The FCA and CMA have agreed that leniency information which the CMA passes to the FCA may only be used by the FCA for the application and enforcement of the competition law prohibitions, unless the leniency applicant agrees otherwise.
This restriction on use also applies to any information obtained through an FCA CA98 investigation. Leniency information for these purposes is any information which came into the possession of any of the CMA, its predecessor bodies, or any other public authority as a direct or indirect result of having been provided in the context of an application for leniency under the Chapter 1 prohibition or Article 101 TFEU. It includes any information obtained through an investigation resulting from the leniency application.

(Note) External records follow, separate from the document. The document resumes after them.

-- ==== Sys2Proof/Laws/PerInstr.lean ====
section
/-!
SUPPORT. Statements made per instruction: the code an instruction is encoded as is one the decoder may accept.
-/

namespace Sys2Proof.Laws.EncodesWellFormed

/-- The encoding of `i` is a 39-byte datagram with a control byte that is not reserved, a 26-byte datagram, or a
select code other than 00 (R76, R78, R82). -/
def Statement (i : Instr) : Prop := (encode i).wellFormed = true

/-- A frame kind's control byte is never a reserved one (R76, R77). -/
theorem kindOf_kindBits (k : FrameKind) (e : Bool) : kindOf (kindBits k ||| enableBit e) = some k := by
  cases k <;> cases e <;> decide +kernel

theorem encodeKind_wellFormed (k : FrameKind) (e : Bool) : (Code.datagram (encodeKind k e)).wellFormed = true := by
  simp [Code.wellFormed, encodeKind, kindOf_kindBits, Config.cmdWireLen]

theorem cmdRun (e : Bool) : Statement (.cmdRun e) := encodeKind_wellFormed .run e

theorem cmdDirsetup (e : Bool) : Statement (.cmdDirsetup e) := encodeKind_wellFormed .dirsetup e

theorem cmdAccel (e : Bool) : Statement (.cmdAccel e) := encodeKind_wellFormed .accel e

theorem cmdPwmfreq (e : Bool) : Statement (.cmdPwmfreq e) := encodeKind_wellFormed .pwmfreq e

theorem cmdIdle (e : Bool) : Statement (.cmdIdle e) := encodeKind_wellFormed .idle e

theorem fb (frame : FeedbackFrame) : Statement (.fb frame) := by
  simp [Statement, encode, Code.wellFormed, Config.fbLen]

theorem init : Statement .init := by simp [Statement, encode, Code.wellFormed]

theorem cycle : Statement .cycle := by simp [Statement, encode, Code.wellFormed]

theorem shutdown : Statement .shutdown := by simp [Statement, encode, Code.wellFormed]

end Sys2Proof.Laws.EncodesWellFormed
end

However, leniency information can also be used to remind a regulated firm of its self-reporting obligation under Principle 11 or, with regard to approved persons, Principle 4 of the FCA’s Statements of Principle for Approved Persons, which requires an approved person to deal with the FCA, the PRA and other regulators in an open and cooperative way and to disclose appropriately any information of which the FCA or the PRA would reasonably expect notice. This restriction does not affect the FCA’s use of information obtained from other sources such as through Principle 11 disclosures.
Interplay with FSMA
The FCA has a broad range of legal tools to address competition concerns which include market studies under FSMA and EA02 or enforcement action under CA98 or FSMA. The FCA’s guiding principle will be to choose the tool that will allow it most efficiently and effectively to investigate and if necessary remedy the possible harm that it has identified. Some cases (e.g. collusion amongst rivals to fix prices or allocate customers or unilateral strategic conduct by a firm to exclude rivals) are more likely to fall for investigation under the CA98.

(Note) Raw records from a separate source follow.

/-- Also the witness of LossPerCycle's and ExchangeIsOneSendOneReceive's completed cycles. -/
theorem test_witness_CycleCompletesRoundTrip :
    let s := atPort true 0x47 (call 0b10#2 [fbCtl 0x47])
    s.tstate = .opened ∧ s.port.send = .ok ∧ s.port.recv = .deliver ∧ s.queue = [fbCtl 0x47] ∧
      decodeFb (fbCtl 0x47) = .ok { FeedbackFrame.zero with control := 0x47 } := by decide +kernel

theorem test_witness_SendFailureEndsCycle :
    let s := atPort true 0x47 (cycleCall .fail .deliver [fbCtl 0x47])
    s.tstate = .opened ∧ s.port.send = .fail ∧ s.roundTripOk = false := by decide +kernel

/-- Each of the three receive failures: the timeout, the empty queue, and 25 or 27 bytes. -/
theorem test_witness_ReceiveFailureEndsCycle :
    (atPort true 0x47 (cycleCall .ok .timeout [fbCtl 0x47])).port.recv = .timeout ∧
      (atPort true 0x47 (cycleCall .ok .deliver [])).queue = [] ∧
      (atPort true 0x47 (cycleCall .ok .deliver [List.replicate 25 0])).queue = [List.replicate 25 0] ∧
      (atPort true 0x47 (cycleCall .ok .deliver [])).tstate = .opened := by decide +kernel

/-- The four ways a round trip is lost, and the one way it completes. -/
theorem test_witness_FailurePolicyIsUniform :
    [cycleCall .fail .deliver [fbCtl 0x47], cycleCall .ok .timeout [fbCtl 0x47], cycleCall .ok .deliver [],
      cycleCall .ok .deliver [List.replicate 27 0], cycleCall .ok .deliver [fbCtl 0x47]].map (fun c =>
        ((atPort true 0x47 c).roundTripOk, after (exec .cycle (atPort true 0x47 c)) (fun t => (t.ready, t.lostPackets)))) =
      [(false, some (false, 1)), (false, some (false, 1)), (false, some (false, 1)), (false, some (false, 1)),
        (true, some (true, 0))] := by decide +kernel

/-- R121 at the wrap of the loss count. -/
theorem test_witness_LossPerCycle :
    after (exec .cycle { atPort false 0 (cycleCall .fail .deliver []) with lostPackets := 0xFFFFFFFF })
      (fun t => t.lostPackets.toNat) = some 0 := by decide +kernel

/-- Two CYCLEs to come, one of them lost. -/
theorem test_witness_LossOverManyCycles :
    let cs := [call 0b10#2 [fbCtl 0x01], cycleCall .fail .deliver []]
    let s : State := { State.reset with tstate := .opened, calls := cs }
    s.phase = .idle ∧ s.tstate = .opened ∧ cs.all (fun c => c.op == 0b10#2) = true ∧ failedCycles s.queue cs = 1 ∧
      isNext (exec .cycle (atPort false 0 (cycleCall .fail .deliver []))) = true := by decide +kernel

/-- A CYCLE that answers a next state, not ready and ready: the hypotheses of ExchangeIsOneSendOneReceive,
PayloadIsMultiplexed, EnableBitIsFresh, CycleFrameCondition and CycleIsItsPhases. -/
theorem test_witness_cycle_completes :
    [false, true].all (fun r => isNext (exec .cycle (atPort r 0x07 (call 0b10#2 [fbD1])))) = true := by decide +kernel

/-- Each clause of HandshakeOrder: control bytes 02, 04 and 00 are sent, and 01, with `ready` 0. -/
theorem test_witness_HandshakeOrder :
    [0x01, 0x03, 0x07, 0x00].map (fun c => after (exec .cycle (atPort false c (call 0b10#2 [])))
      (fun t => t.cmdLatch.control &&& 0x7F)) = [some 0x02, some 0x04, some 0x00, some 0x01] := by decide +kernel

theorem test_witness_MotionInputsAreInvisibleUntilReady :
    (atPort false 0x03 (call 0b10#2 [])).ready = false ∧
      isNext (exec .cycle (atPort false 0x03 (call 0b10#2 []))) = true := by decide +kernel

/-- An invocation to run, the phase BUILD, and the phase UPDATE with a feedback datagram in RXBUF. -/
theorem test_witness_StepRunsDecodedInstruction :
    ((before false 0 (call 0b10#2 [])).phase = .idle ∧ decode (.select (call 0b10#2 []).op) = .instr .cycle ∧
      Instr.cycle.wellFormed = true) ∧
    ({ State.reset with phase := .build } : State).phase = .build ∧
    decode (.datagram ({ State.reset with phase := .update, rxbuf := fbD1 } : State).rxbuf) = .instr (.fb frameD1) := by
  decide +kernel

theorem test_witness_OpSelectNoneIsRefused :
    let s := before false 0 (call 0b00#2 [])
    s.phase = .idle ∧ s.calls = [call 0b00#2 []] ∧ (call 0b00#2 []).op = 0b00#2 := by decide +kernel

/-- Also the witness of OperationsEndIdle with no call to come. -/
theorem test_witness_IdleHoldsState :
    State.reset.phase = .idle ∧ State.reset.calls = [] ∧ isNext (step State.reset) = true := by decide +kernel

theorem test_witness_OperationsEndIdle :
    (before false 0 (call 0b10#2 [fbD1])).phase = .idle ∧ isNext (step (before false 0 (call 0b10#2 [fbD1]))) = true := by
  decide +kernel

theorem test_witness_FirstCycleSendsDirsetup :
    (call 0b01#2 []).op = 0b01#2 ∧ (call 0b01#2 []).acquire = .ok ∧ (call 0b10#2 []).op = 0b10#2 := by decide +kernel

/-- Also the witness of ResetHoldsInitValues and ResetHasInvariant: an INIT from reset opens the transport (R30, R40). -/
theorem test_init_from_reset :
    after (step { State.reset with calls := [call 0b01#2 [fbCtl 0x47]] })
      (fun t => (t.tstate, t.ready, t.initAnswer, t.cfgEndpoint, t.cfgTRecv)) =
      some (.opened, false, .initOk, ⟨0xC0A80102, 9000⟩, 100) ∧
    faultOf (step { State.reset with calls := [call 0b10#2 []] }) = some .cycleWhileClosed := by decide +kernel

/-- The invariant holds in the reset state and in one with `ready` set, and the step goes on from both. -/
theorem test_witness_EveryStepKeepsInvariant :
    State.reset.Inv ∧ (before true 0x47 (call 0b10#2 [])).Inv ∧
      isNext (step (before true 0x47 (call 0b10#2 []))) = true := by
  unfold State.Inv
  decide +kernel

/-- `ready` becomes 1 by an accepted frame with READY, and a CMD_RUN frame is offered while `ready` is 1. -/
theorem test_witness_MotionNeedsReady :
    after (step (before false 0 (call 0b10#2 [fbCtl 0x47]))) (fun t => (t.ready, t.tstate)) = some (true, .opened) ∧
      after (step (before true 0x47 (call 0b10#2 []))) (fun t => t.sent.map Offer.kind) = some [some .run] := by
  decide +kernel

end Sys2Proof.Tests
end

section
/-!
PROOFS. IEEE-754 rounding (R13): the rounded quotient, the binary64 and binary32 magnitude of a rational, the value
that a pattern is read as, and the product and the quotient.
-/

namespace Sys2Proof.Machine

/-! ## The rounded quotient -/

/-- `roundHalfEven n d` is within half a unit of `n / d`, and is even where it is exactly half a unit away. -/
theorem roundHalfEven_spec (n d : Nat) (hd : 0 < d) :
    (2 * (roundHalfEven n d * d) ≤ 2 * n + d ∧ 2 * n ≤ 2 * (roundHalfEven n d * d) + d) ∧
    (2 * (roundHalfEven n d * d) = 2 * n + d ∨ 2 * n = 2 * (roundHalfEven n d * d) + d →
      roundHalfEven n d % 2 = 0) := by
  have hn : n / d * d + n % d = n := Nat.div_add_mod' n d
  have hr : n % d < d := Nat.mod_lt n hd
  unfold roundHalfEven
  dsimp only
  split
  · omega
  · split
    · rw [Nat.add_mul]
      omega
    · rcases Nat.mod_two_eq_zero_or_one (n / d) with h | h <;> rw [h, Nat.add_mul] <;> omega

/-! ## The nearest term of a sequence -/

/-- `V p` is a term of `V` nearest to `x`: `x` lies on the near side of its midpoint with every other term, and `p` is
even where `x` is such a midpoint. -/
structure IsNearest (V : Nat → ℚ) (x : ℚ) (p : Nat) : Prop where
  below : ∀ k < p, V k + V p ≤ 2 * x
  above : ∀ k > p, 2 * x ≤ V k + V p
  even_of_tie : ∀ k ≠ p, V k + V p = 2 * x → p % 2 = 0

/-- `roundHalfEven n d` is the integer nearest to `n / d`. -/
theorem isNearest_roundHalfEven (n d : Nat) (hd : 0 < d) : IsNearest Nat.cast (n / d) (roundHalfEven n d) := by
  obtain ⟨⟨hle, hge⟩, heven⟩ := roundHalfEven_spec n d hd
  have hdq : (0 : ℚ) < d := by exact_mod_cast hd
  generalize roundHalfEven n d = r at *
  constructor
  · intro k hk
    have : (k + r + 1) * d ≤ 2 * r * d := Nat.mul_le_mul_right d (by omega)
    rw [← mul_div_assoc, le_div_iff₀ hdq]
    norm_cast
    linarith
  · intro k hk
    have : (2 * r + 1) * d ≤ (k + r) * d := Nat.mul_le_mul_right d (by omega)
    rw [← mul_div_assoc, div_le_iff₀ hdq]
    norm_cast
    linarith
  · intro k hk h
    rw [← mul_div_assoc, eq_div_iff hdq.ne'] at h
    norm_cast at h
    rcases lt_or_gt_of_ne hk with hkr | hkr
    · have : (k + r + 1) * d ≤ 2 * r * d := Nat.mul_le_mul_right d (by omega)
      exact heven (.inl (by linarith))
    · have : (2 * r + 1) * d ≤ (k + r) * d := Nat.mul_le_mul_right d (by omega)
      exact heven (.inr (by linarith))

theorem abs_sub_lt_of_midpoint {x a b : ℚ} (h : 0 < (b - a) * (2 * x - (a + b))) : |x - b| < |x - a| := by
  rw [← sq_lt_sq]
  linarith

theorem abs_sub_eq_of_midpoint {x a b : ℚ} (h : a + b = 2 * x) : |x - b| = |x - a| :=
  abs_eq_abs.2 (.inr (by linarith))

/-- In an increasing sequence the nearest term is nearer than any other one, or as near and even. -/
theorem IsNearest.abs_sub {V : Nat → ℚ} {x : ℚ} {p : Nat} (h : IsNearest V x p) (hV : StrictMono V) {k : Nat}
    (hk : k ≠ p) : |x - V p| < |x - V k| ∨ |x - V p| = |x - V k| ∧ p % 2 = 0 := by
  rcases eq_or_ne (V k + V p) (2 * x) with htie | hne
  · exact .inr ⟨abs_sub_eq_of_midpoint htie, h.even_of_tie k hk htie⟩
  · refine .inl (abs_sub_lt_of_midpoint ?_)
    rcases lt_or_gt_of_ne hk with hkp | hkp
    · have := (h.below k hkp).lt_of_ne hne
      exact mul_pos (sub_pos.2 (hV hkp)) (sub_pos.2 this)
    · have := (h.above k hkp).lt_of_ne hne.symm
      exact mul_pos_of_neg_of_neg (sub_neg.2 (hV hkp)) (sub_neg.2 this)

/-- Where `p` is the nearest pattern with no bound on the exponent, cutting it off at the (even) infinity pattern
rounds as R13 says. -/
theorem IsNearest.isRounded {frac : Nat} {qmin : Int} {infMag : Nat} {x : ℚ} {p : Nat}
    (h : IsNearest (magValue frac qmin) x p) (hpos : 0 < infMag) (heven : infMag % 2 = 0) :
    IsRounded frac qmin infMag x (min p infMag) := by
  have hV := magValue_strictMono frac qmin
  unfold IsRounded
  rcases lt_or_ge p infMag with hp | hp
  · have hx : x < (magValue frac qmin (infMag - 1) + magValue frac qmin infMag) / 2 := by
      have hle : magValue frac qmin p ≤ magValue frac qmin (infMag - 1) := hV.monotone (by omega)
      have hne : magValue frac qmin (infMag - 1) + magValue frac qmin infMag ≠ 2 * x := fun htie => by
        have hpe : p = infMag - 1 := hV.injective (by linarith [h.above infMag hp])
        have := h.even_of_tie infMag hp.ne' (by rw [hpe, add_comm, htie])
        omega
      have := hne.symm.lt_of_le (by linarith [h.above infMag hp])
      linarith
    rw [if_pos hx, min_eq_left hp.le]
    exact ⟨hp, fun k _ hk => h.abs_sub hV hk⟩
  · have hle : magValue frac qmin infMag ≤ magValue frac qmin p := hV.monotone hp
    rw [min_eq_right hp, if_neg]
    linarith [h.below (infMag - 1) (by omega)]

/-! ## The magnitude of a rational -/

/-- An integer bound of `y` bounds the integer nearest to it. -/
theorem IsNearest.le_of_le {y : ℚ} {r c : Nat} (h : IsNearest Nat.cast y r) (hy : y ≤ c) : r ≤ c := by
  by_contra! hlt
  have := h.below c hlt
  have : (c : ℚ) < r := by exact_mod_cast hlt
  linarith

theorem IsNearest.ge_of_ge {y : ℚ} {r c : Nat} (h : IsNearest Nat.cast y r) (hy : c ≤ y) : c ≤ r := by
  by_contra! hlt
  have := h.above c hlt
  have : (r : ℚ) < c := by exact_mod_cast hlt
  linarith

/-- Inside the binade `j`, the patterns below `r` quanta are at most fewer quanta. -/
theorem magValue_le_quanta {frac : Nat} (qmin : Int) {j r k : Nat} (hk : k < j * 2 ^ frac + r)
    (hr : r ≤ 2 * 2 ^ frac) (hj : j = 0 ∨ 2 ^ frac < r) :
    ∃ i < r, magValue frac qmin k ≤ i * 2 ^ (qmin + j) := by
  have hr0 : 0 < r := by rcases hj with rfl | h <;> omega
  refine ⟨r - 1, by omega, ?_⟩
  rw [← magValue_binade frac qmin j (r - 1) (by omega) (by omega)]
  exact (magValue_strictMono frac qmin).monotone (by omega)

/-- Inside the binade `j`, the patterns above `r` quanta are at least more quanta. -/
theorem quanta_le_magValue {frac : Nat} (qmin : Int) {j r k : Nat} (hk : k > j * 2 ^ frac + r)
    (hr : r < 2 * 2 ^ frac) (hj : j = 0 ∨ 2 ^ frac ≤ r) :
    ∃ i > r, i * 2 ^ (qmin + j) ≤ magValue frac qmin k := by
  refine ⟨r + 1, by omega, ?_⟩
  rw [← magValue_binade frac qmin j (r + 1) (by omega) (by omega)]
  exact (magValue_strictMono frac qmin).monotone (by omega)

The FCA can take enforcement action under its CA98 powers, and use its other powers in parallel or sequentially. For instance, anti-competitive agreements or abusive conduct by authorised firms may breach obligations under both FSMA and competition law. In exercising its powers the FCA has to respect the principle of proportionality, and take account of fines imposed by authorities in connected cases.
For more information on how the FCA chooses between the FSMA and EA02 market study regimes, please refer to the Market Study Guidance.
Other relevant procedural points
Legal counsel should also be aware of the following procedural points which have been clarified by the Guidance:
- Case allocation: The Competition Act 1998 (Concurrency) Regulations 2014 sets out how cases will be allocated between the CMA and FCA. While the FCA will aim to agree on case allocation with the CMA, in the absence of agreement, the CMA has the final decision.
- Division between investigation and supervision: The FCA clarifies that its supervisory function under FSMA will continue as normal throughout any CA98 investigation. As a practical matter, investigation and supervision will be run by separate teams although with appropriate knowledge sharing to ensure efficiency. Regulated firms should therefore ensure consistency when they provide information to the FCA irrespective of the information gathering powers it is using.
- Interim measures: The FCA can impose interim measures and will follow the criteria used by the CMA in deciding whether interim measures are justified.
- Commitments: The FCA can accept commitments and will follow the CMA's approach of holding a meeting with the party offering commitments to set out the nature of consultations responses and to discuss amendments required to offered commitments.